-- ==== Sys2Proof/Laws/KeepLedger.lean ====
section
/-! SUPPORT. What the functions of Machine/Ledger.lean leave unchanged. -/

set_option linter.unusedSimpArgs false
set_option linter.unreachableTactic false
set_option linter.unusedTactic false

namespace Sys2Proof.Machine

theorem commitOne_keeps {β : Type} (P : State → β) (h : ∀ (s : State) x0 x1 x2 x3 x4 x5 x6, P { s with out := x0, evt := x1, jnv := x2, jnl := x3, prov := x4, roots := x5, life := x6 } = P s) :
    ∀ a0 s, P (commitOne a0 s) = P s := by
  have k0 := jnlGroup_keeps P (fun s y0 y1 y2 y3 y4 y5 y6 => h s y0 y1 y2 y3 y4 y5 y6)
  intro a0 s
  unfold commitOne
  try dsimp only
  repeat' first
    | with_reducible rfl
    | simp only [↓h, ↓k0, ↓apply_ite P, ite_self]
    | split
    | refine (foldl_keeps P _ ?_ _ _).trans ?_
    | intro _ _

theorem dropRetired_keeps {β : Type} (P : State → β) (h : ∀ (s : State) x0, P { s with ledger := x0 } = P s) :
    ∀ s, P (dropRetired s) = P s := by
  intro s
  unfold dropRetired
  try dsimp only
  repeat' first
    | with_reducible rfl
    | simp only [↓h, ↓apply_ite P, ite_self]
    | split
    | refine (foldl_keeps P _ ?_ _ _).trans ?_
    | intro _ _

theorem release_keeps {β : Type} (P : State → β) (h : ∀ (s : State) x0 x1 x2 x3 x4, P { s with out := x0, evt := x1, jnv := x2, jnl := x3, ledger := x4 } = P s) :
    ∀ s, P (release s) = P s := by
  have k0 := dropRetired_keeps P (fun s y0 => h s s.out s.evt s.jnv s.jnl y0)
  have k1 := jnlRelease_keeps P (fun s y0 y1 y2 y3 => h s y0 y1 y2 y3 s.ledger)
  intro s
  unfold release
  try dsimp only
  repeat' first
    | with_reducible rfl
    | simp only [↓h, ↓k0, ↓k1, ↓apply_ite P, ite_self]
    | split
    | refine (foldl_keeps P _ ?_ _ _).trans ?_
    | intro _ _

theorem pageConfirmed_keeps {β : Type} (P : State → β) (h : ∀ (s : State) x0, P { s with jnv := x0 } = P s) :
    ∀ a0 a1 s, P (pageConfirmed a0 a1 s) = P s := by
  intro a0 a1 s
  unfold pageConfirmed
  try dsimp only
  repeat' first
    | with_reducible rfl
    | simp only [↓h, ↓apply_ite P, ite_self]
    | split
    | refine (foldl_keeps P _ ?_ _ _).trans ?_
    | intro _ _

theorem updCal_keeps {β : Type} (P : State → β) (h : ∀ (s : State) x0, P { s with ledger := x0 } = P s) :
    ∀ a0 a1 s, P (updCal a0 a1 s) = P s := by
  intro a0 a1 s
  unfold updCal
  try dsimp only
  repeat' first
    | with_reducible rfl
    | simp only [↓h, ↓apply_ite P, ite_self]
    | split
    | refine (foldl_keeps P _ ?_ _ _).trans ?_
    | intro _ _

theorem updRoot_keeps {β : Type} (P : State → β) (h : ∀ (s : State) x0, P { s with roots := x0 } = P s) :
    ∀ a0 a1 s, P (updRoot a0 a1 s) = P s := by
  intro a0 a1 s
  unfold updRoot
  try dsimp only
  repeat' first
    | with_reducible rfl
    | simp only [↓h, ↓apply_ite P, ite_self]
    | split
    | refine (foldl_keeps P _ ?_ _ _).trans ?_
    | intro _ _

theorem applyClose_keeps {β : Type} (P : State → β) (h : ∀ (s : State) x0 x1 x2 x3, P { s with out := x0, evt := x1, roots := x2, ledger := x3 } = P s) :
    ∀ a0 a1 a2 a3 s, P (applyClose a0 a1 a2 a3 s) = P s := by
  have k0 := raise_keeps P (fun s y0 y1 => h s y0 y1 s.roots s.ledger)
  have k1 := updRoot_keeps P (fun s y0 => h s s.out s.evt y0 s.ledger)
  intro a0 a1 a2 a3 s
  unfold applyClose
  try dsimp only
  repeat' first
    | with_reducible rfl
    | simp only [↓h, ↓k0, ↓k1, ↓apply_ite P, ite_self]
    | split
    | refine (foldl_keeps P _ ?_ _ _).trans ?_
    | intro _ _

theorem applyActivate_keeps {β : Type} (P : State → β) (h : ∀ (s : State) x0 x1 x2 x3, P { s with out := x0, evt := x1, roots := x2, ledger := x3 } = P s) :
    ∀ a0 a1 a2 s, P (applyActivate a0 a1 a2 s) = P s := by
  have k0 := raise_keeps P (fun s y0 y1 => h s y0 y1 s.roots s.ledger)
  have k1 := updCal_keeps P (fun s y0 => h s s.out s.evt s.roots y0)
  have k2 := updRoot_keeps P (fun s y0 => h s s.out s.evt y0 s.ledger)
  intro a0 a1 a2 s
  unfold applyActivate
  try dsimp only
  repeat' first
    | with_reducible rfl
    | simp only [↓h, ↓k0, ↓k1, ↓k2, ↓apply_ite P, ite_self]
    | split
    | refine (foldl_keeps P _ ?_ _ _).trans ?_
    | intro _ _

theorem transApply_keeps {β : Type} (P : State → β) (h : ∀ (s : State) x0 x1 x2 x3, P { s with out := x0, evt := x1, roots := x2, ledger := x3 } = P s) :
    ∀ a0 a1 a2 a3 a4 s, P (transApply a0 a1 a2 a3 a4 s) = P s := by
  have k0 := applyActivate_keeps P (fun s y0 y1 y2 y3 => h s y0 y1 y2 y3)
  have k1 := applyClose_keeps P (fun s y0 y1 y2 y3 => h s y0 y1 y2 y3)
  have k2 := updRoot_keeps P (fun s y0 => h s s.out s.evt y0 s.ledger)
  intro a0 a1 a2 a3 a4 s
  unfold transApply
  try dsimp only
  repeat' first
    | with_reducible rfl
    | simp only [↓h, ↓k0, ↓k1, ↓k2, ↓apply_ite P, ite_self]
    | split
    | refine (foldl_keeps P _ ?_ _ _).trans ?_
    | intro _ _

theorem transition_keeps {β : Type} (P : State → β) (h : ∀ (s : State) x0 x1 x2 x3 x4 x5 x6 x7, P { s with out := x0, evt := x1, jnv := x2, jnl := x3, prov := x4, roots := x5, ledger := x6, life := x7 } = P s) :
    ∀ a0 a1 a2 a3 a4 s, P (transition a0 a1 a2 a3 a4 s) = P s := by
  have k0 := commitOne_keeps P (fun s y0 y1 y2 y3 y4 y5 y6 => h s y0 y1 y2 y3 y4 y5 s.ledger y6)
  have k1 := transApply_keeps P (fun s y0 y1 y2 y3 => h s y0 y1 s.jnv s.jnl s.prov y2 y3 s.life)
  intro a0 a1 a2 a3 a4 s
  unfold transition
  try dsimp only
  repeat' first
    | with_reducible rfl
    | simp only [↓h, ↓k0, ↓k1, ↓apply_ite P, ite_self]
    | split
    | refine (foldl_keeps P _ ?_ _ _).trans ?_
    | intro _ _

theorem applyPassed_keeps {β : Type} (P : State → β) (h : ∀ (s : State) x0 x1 x2 x3 x4 x5 x6 x7, P { s with out := x0, evt := x1, jnv := x2, jnl := x3, prov := x4, roots := x5, ledger := x6, life := x7 } = P s) :
    ∀ a0 a1 a2 a3 s, P (applyPassed a0 a1 a2 a3 s) = P s := by
  have k0 := transition_keeps P (fun s y0 y1 y2 y3 y4 y5 y6 y7 => h s y0 y1 y2 y3 y4 y5 y6 y7)
  intro a0 a1 a2 a3 s
  fun_induction applyPassed a0 a1 a2 a3 s
  all_goals
    repeat' first
      | with_reducible rfl
      | simp +zetaDelta only [↓h, ↓k0, ↓apply_ite P, ite_self, *]
      | split
      | refine (foldl_keeps P _ ?_ _ _).trans ?_
      | intro _ _

theorem catchUp_keeps {β : Type} (P : State → β) (h : ∀ (s : State) x0 x1 x2 x3 x4 x5 x6 x7, P { s with out := x0, evt := x1, jnv := x2, jnl := x3, prov := x4, roots := x5, ledger := x6, life := x7 } = P s) :
    ∀ a0 a1 a2 s, P (catchUp a0 a1 a2 s) = P s := by
  have k0 := applyPassed_keeps P (fun s y0 y1 y2 y3 y4 y5 y6 y7 => h s y0 y1 y2 y3 y4 y5 y6 y7)
  intro a0 a1 a2 s
  unfold catchUp
  try dsimp only
  repeat' first
    | with_reducible rfl
    | simp only [↓h, ↓k0, ↓apply_ite P, ite_self]
    | split
    | refine (foldl_keeps P _ ?_ _ _).trans ?_
    | intro _ _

########

EXERCISE BRIEF: What lines of the material above contain "lean"? Return each of them.

FINISHED EXERCISE:
-- ==== Sys2Proof/Laws/KeepLedger.lean ====
/-! SUPPORT. What the functions of Machine/Ledger.lean leave unchanged. -/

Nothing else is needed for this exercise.